RECORDS SUPPLIED —
◆ ◆ ◆ ◆ ◆

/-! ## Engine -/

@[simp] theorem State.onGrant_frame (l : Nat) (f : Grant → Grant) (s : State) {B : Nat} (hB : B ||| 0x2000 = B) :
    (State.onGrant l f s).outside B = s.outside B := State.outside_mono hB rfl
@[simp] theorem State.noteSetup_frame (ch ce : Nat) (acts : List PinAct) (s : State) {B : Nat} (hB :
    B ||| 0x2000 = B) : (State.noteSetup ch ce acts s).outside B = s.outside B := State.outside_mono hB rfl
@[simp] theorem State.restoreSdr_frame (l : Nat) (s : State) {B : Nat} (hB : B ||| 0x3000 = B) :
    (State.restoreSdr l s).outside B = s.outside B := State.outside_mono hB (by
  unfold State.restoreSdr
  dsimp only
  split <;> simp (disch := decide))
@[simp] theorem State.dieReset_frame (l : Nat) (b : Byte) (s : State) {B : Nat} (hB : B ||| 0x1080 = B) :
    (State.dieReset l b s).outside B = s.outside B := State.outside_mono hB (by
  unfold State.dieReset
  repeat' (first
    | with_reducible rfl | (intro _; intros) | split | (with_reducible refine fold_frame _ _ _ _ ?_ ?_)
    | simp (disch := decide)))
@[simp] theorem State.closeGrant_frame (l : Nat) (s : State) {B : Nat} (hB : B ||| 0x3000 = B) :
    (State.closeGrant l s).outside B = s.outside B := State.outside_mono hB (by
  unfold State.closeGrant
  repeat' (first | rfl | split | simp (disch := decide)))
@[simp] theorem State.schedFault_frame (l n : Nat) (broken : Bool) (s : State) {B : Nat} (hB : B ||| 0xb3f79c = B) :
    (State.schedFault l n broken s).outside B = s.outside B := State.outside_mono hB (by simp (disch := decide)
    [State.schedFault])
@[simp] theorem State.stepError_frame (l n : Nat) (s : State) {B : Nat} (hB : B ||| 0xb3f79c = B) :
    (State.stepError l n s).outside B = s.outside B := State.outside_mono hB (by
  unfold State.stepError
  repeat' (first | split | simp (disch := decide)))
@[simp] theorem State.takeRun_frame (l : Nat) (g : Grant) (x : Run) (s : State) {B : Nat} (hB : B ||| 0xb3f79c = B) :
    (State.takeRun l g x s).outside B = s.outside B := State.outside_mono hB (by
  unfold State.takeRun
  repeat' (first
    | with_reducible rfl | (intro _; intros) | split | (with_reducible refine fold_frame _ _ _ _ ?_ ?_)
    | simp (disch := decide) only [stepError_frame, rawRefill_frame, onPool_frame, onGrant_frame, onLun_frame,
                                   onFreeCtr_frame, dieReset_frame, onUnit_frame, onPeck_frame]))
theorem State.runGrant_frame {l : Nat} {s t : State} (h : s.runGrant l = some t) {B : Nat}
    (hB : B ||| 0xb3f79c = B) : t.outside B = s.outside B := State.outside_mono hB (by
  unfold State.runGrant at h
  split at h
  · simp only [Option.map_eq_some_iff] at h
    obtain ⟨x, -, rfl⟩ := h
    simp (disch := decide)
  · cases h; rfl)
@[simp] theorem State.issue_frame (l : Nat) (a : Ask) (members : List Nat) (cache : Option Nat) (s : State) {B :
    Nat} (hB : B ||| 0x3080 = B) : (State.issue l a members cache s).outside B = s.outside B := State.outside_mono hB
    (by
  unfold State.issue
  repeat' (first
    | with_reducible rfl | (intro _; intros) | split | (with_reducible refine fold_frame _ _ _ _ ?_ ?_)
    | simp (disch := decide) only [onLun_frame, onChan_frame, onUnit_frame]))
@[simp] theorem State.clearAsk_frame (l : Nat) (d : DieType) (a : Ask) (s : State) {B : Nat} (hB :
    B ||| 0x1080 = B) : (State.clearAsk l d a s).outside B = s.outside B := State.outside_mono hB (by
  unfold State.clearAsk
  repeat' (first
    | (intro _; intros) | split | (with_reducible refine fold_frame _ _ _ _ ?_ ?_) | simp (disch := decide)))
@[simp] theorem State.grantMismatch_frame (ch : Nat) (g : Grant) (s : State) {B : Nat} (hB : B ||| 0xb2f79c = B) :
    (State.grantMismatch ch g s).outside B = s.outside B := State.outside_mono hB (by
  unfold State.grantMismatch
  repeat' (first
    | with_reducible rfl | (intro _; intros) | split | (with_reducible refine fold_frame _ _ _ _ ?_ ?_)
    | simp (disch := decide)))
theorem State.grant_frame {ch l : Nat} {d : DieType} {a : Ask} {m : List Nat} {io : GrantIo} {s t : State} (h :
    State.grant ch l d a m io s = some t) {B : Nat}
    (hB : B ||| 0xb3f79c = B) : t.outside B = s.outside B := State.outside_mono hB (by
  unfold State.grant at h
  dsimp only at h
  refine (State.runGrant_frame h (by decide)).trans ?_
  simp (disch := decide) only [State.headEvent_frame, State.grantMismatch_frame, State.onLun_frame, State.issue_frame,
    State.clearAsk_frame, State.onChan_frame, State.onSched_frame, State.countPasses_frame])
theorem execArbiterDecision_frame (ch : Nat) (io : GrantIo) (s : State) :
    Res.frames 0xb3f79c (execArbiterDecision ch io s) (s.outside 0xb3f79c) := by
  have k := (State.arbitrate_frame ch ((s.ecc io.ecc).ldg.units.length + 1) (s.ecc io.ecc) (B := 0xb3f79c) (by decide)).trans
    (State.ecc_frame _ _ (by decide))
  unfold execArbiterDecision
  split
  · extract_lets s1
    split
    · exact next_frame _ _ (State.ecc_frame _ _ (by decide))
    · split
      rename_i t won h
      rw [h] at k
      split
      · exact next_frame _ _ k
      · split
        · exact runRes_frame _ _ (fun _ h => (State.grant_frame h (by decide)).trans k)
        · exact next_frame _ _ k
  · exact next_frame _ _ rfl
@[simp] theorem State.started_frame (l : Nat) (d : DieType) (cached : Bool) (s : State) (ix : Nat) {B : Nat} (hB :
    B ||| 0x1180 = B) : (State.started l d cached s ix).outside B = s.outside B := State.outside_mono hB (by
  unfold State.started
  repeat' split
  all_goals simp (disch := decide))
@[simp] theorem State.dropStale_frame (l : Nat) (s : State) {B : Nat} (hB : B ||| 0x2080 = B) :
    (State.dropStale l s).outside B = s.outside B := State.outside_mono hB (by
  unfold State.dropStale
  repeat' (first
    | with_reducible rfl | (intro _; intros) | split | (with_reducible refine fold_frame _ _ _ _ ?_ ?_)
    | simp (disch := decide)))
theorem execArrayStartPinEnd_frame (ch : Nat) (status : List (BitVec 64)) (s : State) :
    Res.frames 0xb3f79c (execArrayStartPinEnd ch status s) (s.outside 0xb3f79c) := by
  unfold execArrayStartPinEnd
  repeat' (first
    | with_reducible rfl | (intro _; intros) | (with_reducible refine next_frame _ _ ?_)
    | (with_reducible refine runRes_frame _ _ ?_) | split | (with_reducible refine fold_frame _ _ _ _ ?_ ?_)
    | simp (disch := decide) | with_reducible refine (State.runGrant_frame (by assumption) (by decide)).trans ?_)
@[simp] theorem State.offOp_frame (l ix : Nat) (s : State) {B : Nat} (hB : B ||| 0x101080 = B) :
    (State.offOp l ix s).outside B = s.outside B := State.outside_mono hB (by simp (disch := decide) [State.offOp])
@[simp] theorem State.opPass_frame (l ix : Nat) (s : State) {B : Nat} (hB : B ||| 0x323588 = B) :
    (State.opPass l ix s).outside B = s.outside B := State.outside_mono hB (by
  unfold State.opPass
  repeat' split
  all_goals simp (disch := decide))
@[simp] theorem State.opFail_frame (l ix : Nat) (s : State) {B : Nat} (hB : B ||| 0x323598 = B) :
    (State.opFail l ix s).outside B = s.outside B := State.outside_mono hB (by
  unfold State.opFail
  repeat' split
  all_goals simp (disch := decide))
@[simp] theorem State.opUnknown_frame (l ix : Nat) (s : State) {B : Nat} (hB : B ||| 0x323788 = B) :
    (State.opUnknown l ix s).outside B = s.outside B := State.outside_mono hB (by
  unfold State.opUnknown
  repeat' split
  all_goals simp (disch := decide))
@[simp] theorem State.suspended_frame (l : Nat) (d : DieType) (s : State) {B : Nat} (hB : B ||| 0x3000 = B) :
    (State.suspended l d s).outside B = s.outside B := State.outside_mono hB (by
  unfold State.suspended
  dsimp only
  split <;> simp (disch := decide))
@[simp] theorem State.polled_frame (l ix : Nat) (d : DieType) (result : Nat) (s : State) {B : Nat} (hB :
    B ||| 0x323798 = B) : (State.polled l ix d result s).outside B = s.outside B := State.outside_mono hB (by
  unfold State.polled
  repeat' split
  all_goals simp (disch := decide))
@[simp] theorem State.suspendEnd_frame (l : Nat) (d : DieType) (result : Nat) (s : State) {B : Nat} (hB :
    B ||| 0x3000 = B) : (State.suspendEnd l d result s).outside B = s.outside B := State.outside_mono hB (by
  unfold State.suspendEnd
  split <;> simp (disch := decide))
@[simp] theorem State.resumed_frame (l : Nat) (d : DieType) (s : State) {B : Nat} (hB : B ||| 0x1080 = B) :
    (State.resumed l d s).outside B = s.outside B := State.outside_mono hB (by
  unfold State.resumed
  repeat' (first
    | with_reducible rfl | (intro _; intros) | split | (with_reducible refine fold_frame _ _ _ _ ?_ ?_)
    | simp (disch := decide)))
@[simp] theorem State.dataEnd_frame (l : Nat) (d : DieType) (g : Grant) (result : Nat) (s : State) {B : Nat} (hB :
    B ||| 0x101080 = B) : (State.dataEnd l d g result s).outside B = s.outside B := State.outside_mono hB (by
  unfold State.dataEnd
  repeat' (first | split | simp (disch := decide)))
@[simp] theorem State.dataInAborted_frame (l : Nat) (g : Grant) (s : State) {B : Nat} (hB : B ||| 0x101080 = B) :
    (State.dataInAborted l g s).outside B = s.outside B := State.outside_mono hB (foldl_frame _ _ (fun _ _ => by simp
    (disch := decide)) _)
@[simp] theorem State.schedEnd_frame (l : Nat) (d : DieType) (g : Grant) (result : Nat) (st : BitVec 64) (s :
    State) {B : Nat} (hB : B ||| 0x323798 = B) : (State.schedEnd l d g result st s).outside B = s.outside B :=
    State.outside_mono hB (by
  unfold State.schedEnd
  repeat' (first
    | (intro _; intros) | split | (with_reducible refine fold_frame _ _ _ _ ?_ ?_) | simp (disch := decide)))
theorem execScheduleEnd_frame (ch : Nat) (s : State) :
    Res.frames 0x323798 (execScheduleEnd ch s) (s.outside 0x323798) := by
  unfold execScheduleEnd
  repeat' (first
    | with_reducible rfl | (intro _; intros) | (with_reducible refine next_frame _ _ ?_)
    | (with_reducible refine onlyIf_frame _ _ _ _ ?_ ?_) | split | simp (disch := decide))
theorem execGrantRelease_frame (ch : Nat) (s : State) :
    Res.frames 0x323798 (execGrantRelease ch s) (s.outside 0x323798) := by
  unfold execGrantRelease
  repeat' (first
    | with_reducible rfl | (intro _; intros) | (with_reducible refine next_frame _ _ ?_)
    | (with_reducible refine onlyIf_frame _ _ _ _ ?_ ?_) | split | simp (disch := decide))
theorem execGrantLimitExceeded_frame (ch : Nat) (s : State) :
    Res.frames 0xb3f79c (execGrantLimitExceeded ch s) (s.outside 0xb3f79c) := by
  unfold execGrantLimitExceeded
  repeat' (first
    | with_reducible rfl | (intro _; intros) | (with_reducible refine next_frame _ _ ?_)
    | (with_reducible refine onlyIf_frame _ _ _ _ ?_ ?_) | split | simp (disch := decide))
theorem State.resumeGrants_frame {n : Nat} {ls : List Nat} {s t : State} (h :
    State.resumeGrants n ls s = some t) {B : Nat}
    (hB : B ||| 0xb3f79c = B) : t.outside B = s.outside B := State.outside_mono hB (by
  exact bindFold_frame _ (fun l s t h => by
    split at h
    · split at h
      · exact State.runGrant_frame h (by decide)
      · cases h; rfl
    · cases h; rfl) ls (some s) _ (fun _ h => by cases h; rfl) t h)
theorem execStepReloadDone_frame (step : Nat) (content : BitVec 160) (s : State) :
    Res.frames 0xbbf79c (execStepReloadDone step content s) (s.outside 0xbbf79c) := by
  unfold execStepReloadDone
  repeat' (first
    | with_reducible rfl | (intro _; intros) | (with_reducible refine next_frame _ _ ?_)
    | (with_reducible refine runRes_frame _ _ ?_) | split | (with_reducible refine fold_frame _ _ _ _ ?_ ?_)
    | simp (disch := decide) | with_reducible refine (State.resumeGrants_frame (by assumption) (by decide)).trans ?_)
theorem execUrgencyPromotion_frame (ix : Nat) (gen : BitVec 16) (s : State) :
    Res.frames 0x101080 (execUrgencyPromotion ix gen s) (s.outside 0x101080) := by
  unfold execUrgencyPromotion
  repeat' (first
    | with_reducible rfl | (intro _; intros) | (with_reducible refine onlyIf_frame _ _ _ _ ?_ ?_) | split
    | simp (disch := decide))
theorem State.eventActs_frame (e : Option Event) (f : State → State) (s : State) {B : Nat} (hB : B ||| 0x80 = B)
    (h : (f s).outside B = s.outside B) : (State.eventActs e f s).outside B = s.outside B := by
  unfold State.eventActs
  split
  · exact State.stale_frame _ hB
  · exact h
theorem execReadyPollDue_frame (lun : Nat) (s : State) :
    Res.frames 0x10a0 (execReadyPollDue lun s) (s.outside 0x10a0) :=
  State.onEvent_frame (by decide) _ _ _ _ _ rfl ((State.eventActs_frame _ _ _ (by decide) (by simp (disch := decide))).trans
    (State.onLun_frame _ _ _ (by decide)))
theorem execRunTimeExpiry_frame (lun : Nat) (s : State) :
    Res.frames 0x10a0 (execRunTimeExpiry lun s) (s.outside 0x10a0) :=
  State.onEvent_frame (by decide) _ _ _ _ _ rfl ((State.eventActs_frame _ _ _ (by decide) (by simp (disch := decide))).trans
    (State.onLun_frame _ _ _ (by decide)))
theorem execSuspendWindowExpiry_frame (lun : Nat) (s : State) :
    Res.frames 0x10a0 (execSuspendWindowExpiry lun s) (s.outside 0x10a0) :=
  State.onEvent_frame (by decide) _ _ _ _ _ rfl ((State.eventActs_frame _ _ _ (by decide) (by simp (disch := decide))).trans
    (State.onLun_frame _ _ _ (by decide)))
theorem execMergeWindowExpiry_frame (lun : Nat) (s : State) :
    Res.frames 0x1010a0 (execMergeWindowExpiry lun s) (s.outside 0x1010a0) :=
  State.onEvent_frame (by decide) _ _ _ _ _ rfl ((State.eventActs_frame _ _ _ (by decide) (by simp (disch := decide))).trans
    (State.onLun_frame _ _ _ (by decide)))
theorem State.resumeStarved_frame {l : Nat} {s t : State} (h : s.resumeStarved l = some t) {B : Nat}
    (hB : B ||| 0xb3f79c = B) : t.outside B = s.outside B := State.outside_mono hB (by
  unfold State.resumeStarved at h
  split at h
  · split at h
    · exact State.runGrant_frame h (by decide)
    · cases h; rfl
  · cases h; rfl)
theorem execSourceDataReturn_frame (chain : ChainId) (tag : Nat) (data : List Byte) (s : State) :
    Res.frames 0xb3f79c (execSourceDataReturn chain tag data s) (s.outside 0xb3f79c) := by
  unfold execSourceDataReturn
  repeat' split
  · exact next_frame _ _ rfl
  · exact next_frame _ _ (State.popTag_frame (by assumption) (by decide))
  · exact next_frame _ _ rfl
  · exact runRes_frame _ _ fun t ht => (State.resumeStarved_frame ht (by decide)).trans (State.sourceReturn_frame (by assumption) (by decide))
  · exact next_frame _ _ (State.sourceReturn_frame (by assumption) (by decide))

◆ ◆ ◆ ◆ ◆

THE PROBLEM —
Pull every line containing "Bool" out of the records.

RESULT FOR THIS TASK —
@[simp] theorem State.schedFault_frame (l n : Nat) (broken : Bool) (s : State) {B : Nat} (hB : B ||| 0xb3f79c = B) :
@[simp] theorem State.started_frame (l : Nat) (d : DieType) (cached : Bool) (s : State) (ix : Nat) {B : Nat} (hB :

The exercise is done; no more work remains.